Records from a dataset:
****
/-! ### Launch records (R262) -/

def recEntry (r : List Int) : Int := dblAt r 1
def recLimit (r : List Int) : Int := dblAt r 3
def recCounts (r : List Int) : Int × Int × Int := (field (wordAt r 8) 8 0, field (wordAt r 8) 17 9, field (wordAt r 8) 26 18)
/-- Gangs of the launch. -/
def recGangs (r : List Int) : Nat := let c := recCounts r; (c.1 * c.2.1 * c.2.2).toNat
def recWarps (r : List Int) : Nat := (wordAt r 9).toNat
def recRegs (r : List Int) : Nat := (wordAt r 10).toNat
def recLines (r : List Int) : Nat := (wordAt r 11).toNat
def recWindows (r : List Int) : Nat := (field (wordAt r 12) 26 18).toNat
def recBars (r : List Int) : Nat := (field (wordAt r 12) 17 9).toNat
def recMacros (r : List Int) : Nat := (field (wordAt r 12) 8 0).toNat
def recClass (r : List Int) : Int := field (wordAt r 16) 8 0
def recIdempotent (r : List Int) : Bool := trit (wordAt r 16) 26 == 1
def recRaise (r : List Int) : Bool := trit (wordAt r 16) 25 == 1
def recLevel (r : List Int) : Int := trit (wordAt r 16) 24
def recPair (r : List Int) : Bool := trit (wordAt r 16) 23 == 1
def recDeadline (r : List Int) : Int := dblAt r 17
def recStart (r : List Int) : Int := dblAt r 19
/-- Most warps of a gang that one core holds (R262). -/
def perCore (regs : Nat) : Nat := 16 * min 9 (243 / regs)
/-- The gang needs a core pair (R262). -/
def recNeedsPair (r : List Int) : Bool := decide (recWarps r > perCore (recRegs r)) || decide (recMacros r > 16) || recPair r
/-- Coordinates of gang i, x fastest (R270). -/
def gangCoord (r : List Int) (i : Nat) : Int × Int × Int :=
  let c := recCounts r
  ((i : Int) % c.1, (i : Int) / c.1 % c.2.1, (i : Int) / (c.1 * c.2.1))

/-! ### The completion word (R266) -/

/-- Update a launch's completion word at its home: the state advances, event trits only rise; a poisoned page discards
the update and is logged. -/
def cwUpdate (s : State) (x : Launch) (st : Option Int) (bits : List Nat) : State :=
  let a := dblAt x.words 24
  let r := coldWalk s x.ctx (pageOf a)
  match r.2 with
  | .error _ => r.1
  | .ok (e, lv, _) =>
    match leafChk r.1 x.ctx Need.none e lv a true with
    | .ok loc => updateNow r.1 loc 3 fun w =>
        let w1 := match st with | some v => if field w 26 24 < v then w + (v - field w 26 24) * pow3 24 else w | none => w
        bits.foldl (fun w i => if trit w i = 0 then w + pow3 i else w) w1
    | _ => r.1.note (some x.ctx) .completionPoisoned [x.seq]

/-- The same for the launch of a gang. -/
def cwGang (s : State) (gid : Nat) (st : Option Int) (bits : List Nat) : State :=
  match s.gang? gid with
  | some g => (match s.launch? g.lid with | some x => cwUpdate s x st bits | none => s)
  | none => s

/-! ### Cores and their resources (R85, R153) -/

def State.coreLive (s : State) (c : Nat) : Bool := decide (c < Config.cores) && !s.pkg.deadCores.contains c
/-- Registers in use in a bay. -/
def bayUsed (s : State) (core bay : Nat) : Nat :=
  s.warps.foldl (fun n w => match w.place with | .slot c b _ => if c = core ∧ b = bay then n + w.allot else n | _ => n) 0
/-- Occupied slots of a bay. -/
def baySlots (s : State) (core bay : Nat) : List Nat :=
  s.warps.filterMap fun w => match w.place with | .slot c b k => if c = core ∧ b = bay then some k else none | _ => none
/-- A growing ROLE waits in a bay: no new warp is placed there (R93). -/
def growing (s : State) (core bay : Nat) : Bool :=
  s.warps.any fun w => (match w.place with | .slot c b _ => c == core && b == bay | _ => false) &&
    w.pends.any fun p => match p.op with | .role _ _ _ => true | _ => false
/-- Warps of an allotment that a core can still take. -/
def coreRoom (s : State) (core regs : Nat) : Nat :=
  (upto 16).foldl (fun n b => if growing s core b then n else n + min (9 - (baySlots s core b).length) ((243 - bayUsed s core b) / regs)) 0
/-- Gangs placed on a core. -/
def gangsOn (s : State) (core : Nat) : List Gang := s.gangs.filter fun g => !g.saved && g.cores.contains core
/-- The L1 carve-out that a core has for the gangs of a context: the context's, unless gangs there keep theirs (R159). -/
def carveFor (s : State) (core ctx : Nat) : Nat :=
  if (gangsOn s core).isEmpty then (wordAt (s.descOf ctx) 4).toNat else (s.core core).carve
/-- Set the carve-out of cores on which a gang is placed; a core that changes it starts with an empty L1 (R159). -/
def setCarve (s : State) (ctx : Nat) (cores : List Nat) : State :=
  cores.foldl (fun s c =>
    let n := carveFor s c ctx
    if n = (s.core c).carve then s else s.modCore c fun k => { k with carve := n, l1 := [] }) s
/-- A core's free scratchpad lines, region entries, named barriers. -/
def freeLines (s : State) (core ctx : Nat) : Int :=
  6561 - carveFor s core ctx - (gangsOn s core).foldl (fun n g => n + (g.alines : Int)) 0
def freeWins (s : State) (core : Nat) : Int := 243 - (gangsOn s core).foldl (fun n g => if g.cores.head? = some core then n + (g.wins.length : Int) else n) 0
def freeBars (s : State) (core : Nat) : Int := 81 - (gangsOn s core).foldl (fun n g => if g.cores.head? = some core then n + (g.bars.length : Int) else n) 0
/-- Slots of the gangs on a core that satisfy a test. -/
def slotsOn (s : State) (core : Nat) (p : Slot → Bool) : Int :=
  (gangsOn s core).foldl (fun n g => n + ((g.slots.filter p).length : Int)) 0
/-- Macros bound on a core. -/
def boundMacros (s : State) (core : Nat) : Int := slotsOn s core fun x => x.core == some core
/-- Free macros of a core's pair: those neither bound nor held by an unbound slot of a pair gang (R227). -/
def pairMacros (s : State) (core : Nat) : Int :=
  32 - boundMacros s (core / 2 * 2) - boundMacros s (core / 2 * 2 + 1) - slotsOn s core fun x => x.core.isNone
/-- Free macros of a core; a pair gang's unbound slots may still take any of the pair (R227). -/
def freeMacros (s : State) (core : Nat) : Int := min (16 - boundMacros s core) (pairMacros s core)

/-- Resources of a gang: warps, registers, lines, windows, barriers, macros. -/
structure Needs where
  (warps regs lines wins bars macros : Nat)
  deriving DecidableEq, Repr
def recNeeds (r : List Int) : Needs := ⟨recWarps r, recRegs r, recLines r, recWindows r, recBars r, recMacros r⟩

/-- The core or pair can supply them all at once (R85, R86). A pair gang of one warp stands on one of the cores (log entry 51). -/
def canSupply (s : State) (ctx : Nat) (n : Needs) (cores : List Nat) : Bool :=
  let room := cores.map fun c => coreRoom s c n.regs
  cores.all (fun c => s.coreLive c && decide ((n.lines : Int) ≤ freeLines s c ctx)) &&
  decide (n.warps ≤ room.foldl (fun a b => a + b) 0) && (cores.length == 1 || n.warps < 2 || room.all fun r => decide (1 ≤ r)) &&
  (match cores with
    | c :: _ => decide ((n.wins : Int) ≤ freeWins s c ∧ (n.bars : Int) ≤ freeBars s c)
    | [] => false) &&
  (match cores with
    | [c] => decide ((n.macros : Int) ≤ freeMacros s c)
    | c :: _ => decide ((n.macros : Int) ≤ pairMacros s c)
    | [] => n.macros == 0)

/-- The cores that could hold a gang, in order: single cores, or pairs (R270). -/
def candidates (s : State) (pad : Nat) (pair : Bool) (die : Option Nat) : List (List Nat) :=
  let ps := sortBy (fun a b => decide (a < b)) (s.paddock pad).pairs
  let cs := if pair then ps.map fun p => [2 * p, 2 * p + 1] else ps.flatMap fun p => [[2 * p], [2 * p + 1]]
  cs.filter fun l => match die, l with | some d, c :: _ => c / 64 == d | _, _ => true

/-- The lowest that can supply (R270). -/
def chooseCores (s : State) (pad ctx : Nat) (n : Needs) (pair : Bool) (die : Option Nat) : Option (List Nat) :=
  (candidates s pad pair die).find? (canSupply s ctx n)

/-- A pair belongs to some paddock. -/
def pairTaken (s : State) (p : Nat) : Bool := s.paddocks.any fun d => d.pairs.contains p
/-- A pair may leave its paddock: no gang there, above its minimum (R271). -/
def pairFree (s : State) (p : Nat) : Bool :=
  !(s.gangs.any fun g => !g.saved && g.cores.any fun c => c / 2 == p) &&
  (s.paddocks.all fun d => !d.pairs.contains p || decide (d.min < d.pairs.length))
/-- The pair that could come to a paddock below its maximum, among those of a kind: idle, else free in another (R271). -/
def spare (s : State) (pad : Nat) (serves : Nat → Bool) : Option Nat :=
  if (s.paddock pad).max ≤ (s.paddock pad).pairs.length then none
  else
    let ps := (upto 384).filter fun p => !(s.paddock pad).pairs.contains p && pairFree s p && serves p
    match ps.find? fun p => !pairTaken s p with
    | some p => some p
    | none => ps.head?
/-- Move a pair to a paddock. -/
def movePair (s : State) (pad p : Nat) : State :=
  let s1 : State := { s with paddocks := s.paddocks.map fun d => { d with pairs := d.pairs.filter fun q => q != p } }
  s1.modPaddock pad fun d => { d with pairs := d.pairs ++ [p] }

/-! ### Starting gangs and warps (R71, R227, R262) -/

/-- A warp at its start (R71). -/
def newWarp (wid : Nat) (gid : Option Nat) (ctx num : Nat) (place : Place) (cls level : Int) (allot : Nat) (entry : Int) (g : Store) : Warp :=
  { wid := wid, gid := gid, ctx := ctx, num := num, place := place, cls := cls, level := level, allot := allot,
    v := [], g := g, p := [], q := [], spill := -1, gtimeh := 0, redSeq := 0, lanes := List.replicate 27 (Lane.start entry),
    handler := false, hpc := 0, tCause := 0, tLanes := 0, tLevel := 0, inTaskf := false, taskfs := [], watchTraps := [],
    permits := [], pends := [], fence := none, code := [], park := none,
    deadline := none, halts := [], dbl := none, idle := 0, lastIssue := -1, hold := none, blocked := none, released := none }

/-- The registers that a launch loads (R262, R270). -/
def launchRegs (r : List Int) : Store :=
  ssets [] 0 ([wordAt r 6, wordAt r 7, wordAt r 5, wordAt r 8].map lowWord)

/-- A placing names each warp's core, bay and slot: in range, free, within the cores and registers (R86); on each core of a pair when the gang has two warps. -/
def placingOk (s : State) (n : Needs) (cores : List Nat) (pl : Placing) : Bool :=
  pl.length == n.warps &&
  pl.all (fun p => cores.contains p.1 && decide (p.2.1 < 16 ∧ p.2.2 < 9) && !(baySlots s p.1 p.2.1).contains p.2.2 && !growing s p.1 p.2.1) &&
  (nodups pl).length == pl.length &&
  (decide (n.warps < 2) || cores.all fun c => pl.any fun p => p.1 == c) &&
  pl.all (fun p => decide (bayUsed s p.1 p.2.1 + n.regs * (pl.filter fun q => q.1 == p.1 && q.2.1 == p.2.1).length ≤ 243))

/-- Take n lines of a list, each by a free choice, none twice. -/
def drawLines (f : Nat → Nat) : Nat → List Nat → List Nat
  | 0, _ => []
  | n + 1, free => match free[f n % free.length]? with
    | some x => x :: drawLines f n (free.erase x)
    | none => []
/-- The physical lines that a gang takes on a core: outside the carve-out and the other gangs' (R157, R159; free value, log entry 118). -/
def drawPhys (s : State) (core n : Nat) : List Nat :=
  let taken := (gangsOn s core).flatMap fun g => if g.cores.head? = some core then g.phys.take g.alines else g.phys.drop g.alines
  drawLines (fun i => Config.physLine s.fresh (6561 * core + i)) n ((upto (6561 - (s.core core).carve)).filter fun x => !taken.contains x)
/-- The physical lines of a gang on its cores. -/
def gangPhys (s : State) (cores : List Nat) (alines : Nat) : List Nat := cores.flatMap fun c => drawPhys s c alines

/-- Start a gang of a launch at a placing. Names nextId for the gang and the following ones for its warps. -/
def startGang (s : State) (x : Launch) (c : Int × Int × Int) (count : Nat) (cores : List Nat) (pl : Placing) : State :=
  let r := x.words
  let gid := s.nextId
  let s0 := setCarve s x.ctx cores
  let home : Option Nat := if cores.length = 1 then cores.head? else none
  let slots : List Slot := List.replicate (recMacros r) ⟨1, 0, [], home⟩
  let g : Gang :=
    { gid := gid, lid := x.lid, ctx := x.ctx, x := c.1, y := c.2.1, z := c.2.2, cores := cores, alines := recLines r,
      nwarps := recWarps r, scratch := [], stags := [], phys := gangPhys s0 cores (recLines r), bad := [], badRows := [], wins := List.replicate (recWindows r) none,
      bars := List.replicate (recBars r) Bar.start, slots := slots, tasks := [], nextTicket := 0, commit := false,
      relaunches := count, placedAt := s.nextId, held := decide (s.now < recStart r), start := recStart r, saved := false,
      full := false, ranges := [], killed := false, reported := false, barcSince := none, releases := [] }
  let ws := (List.zip (upto pl.length) pl).map fun p =>
    newWarp (gid + 1 + p.1) (some gid) x.ctx p.1 (.slot p.2.1 p.2.2.1 p.2.2.2) x.cls (recLevel r) (recRegs r) (recEntry r) (launchRegs r)
  let s1 := { s0 with fresh := s0.fresh + 1, gangs := s.gangs ++ [g], warps := s.warps ++ ws, nextId := gid + 1 + pl.length }
  s1.modLaunch x.lid fun x => { x with table := x.table ++ [(c.1, c.2.1, c.2.2, false)] }

/-- A launch's context holds its channels in the escapement: it runs, or gangs of it are still on cores (R223). -/
def chansIn (s : State) (ctx pad : Nat) : Bool :=
  (s.paddock pad).running == some ctx || s.gangs.any fun g => g.ctx == ctx && !g.saved
/-- The physical channels 9 to 80 in use (R214); those of a context switched out are saved (R223). -/
def chansUsed (s : State) : Nat :=
  (s.chans.filter fun c => match c.lid.bind s.launch? with | some x => chansIn s x.ctx x.paddock | none => false).length
/-- Grant a launch's channels with its first gang (R216). Records are named from 9 up; programs name them by descriptor. -/
def grantChans (s : State) (x : Launch) : State :=
  let free := ((upto (s.chans.length + x.descs.length)).map fun i => i + 9).filter fun ch => !(s.chans.any fun c => c.ch == ch)
  let chs := free.take x.descs.length
  let recs := (List.zip (upto x.descs.length) (List.zip chs x.descs)).map fun p => Channel.grant p.2.1 (some x.lid) p.1 p.2.2
  let s1 : State := { s with chans := s.chans ++ recs }
  s1.modLaunch x.lid fun x => { x with chans := chs, granted := true }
****
◆ Exercise instructions
All lines above in which the word "head" occurs should be identified and copied.

◆ Solution to this task
def freeWins (s : State) (core : Nat) : Int := 243 - (gangsOn s core).foldl (fun n g => if g.cores.head? = some core then n + (g.wins.length : Int) else n) 0
def freeBars (s : State) (core : Nat) : Int := 81 - (gangsOn s core).foldl (fun n g => if g.cores.head? = some core then n + (g.bars.length : Int) else n) 0
    | none => ps.head?
  let taken := (gangsOn s core).flatMap fun g => if g.cores.head? = some core then g.phys.take g.alines else g.phys.drop g.alines
  let home : Option Nat := if cores.length = 1 then cores.head? else none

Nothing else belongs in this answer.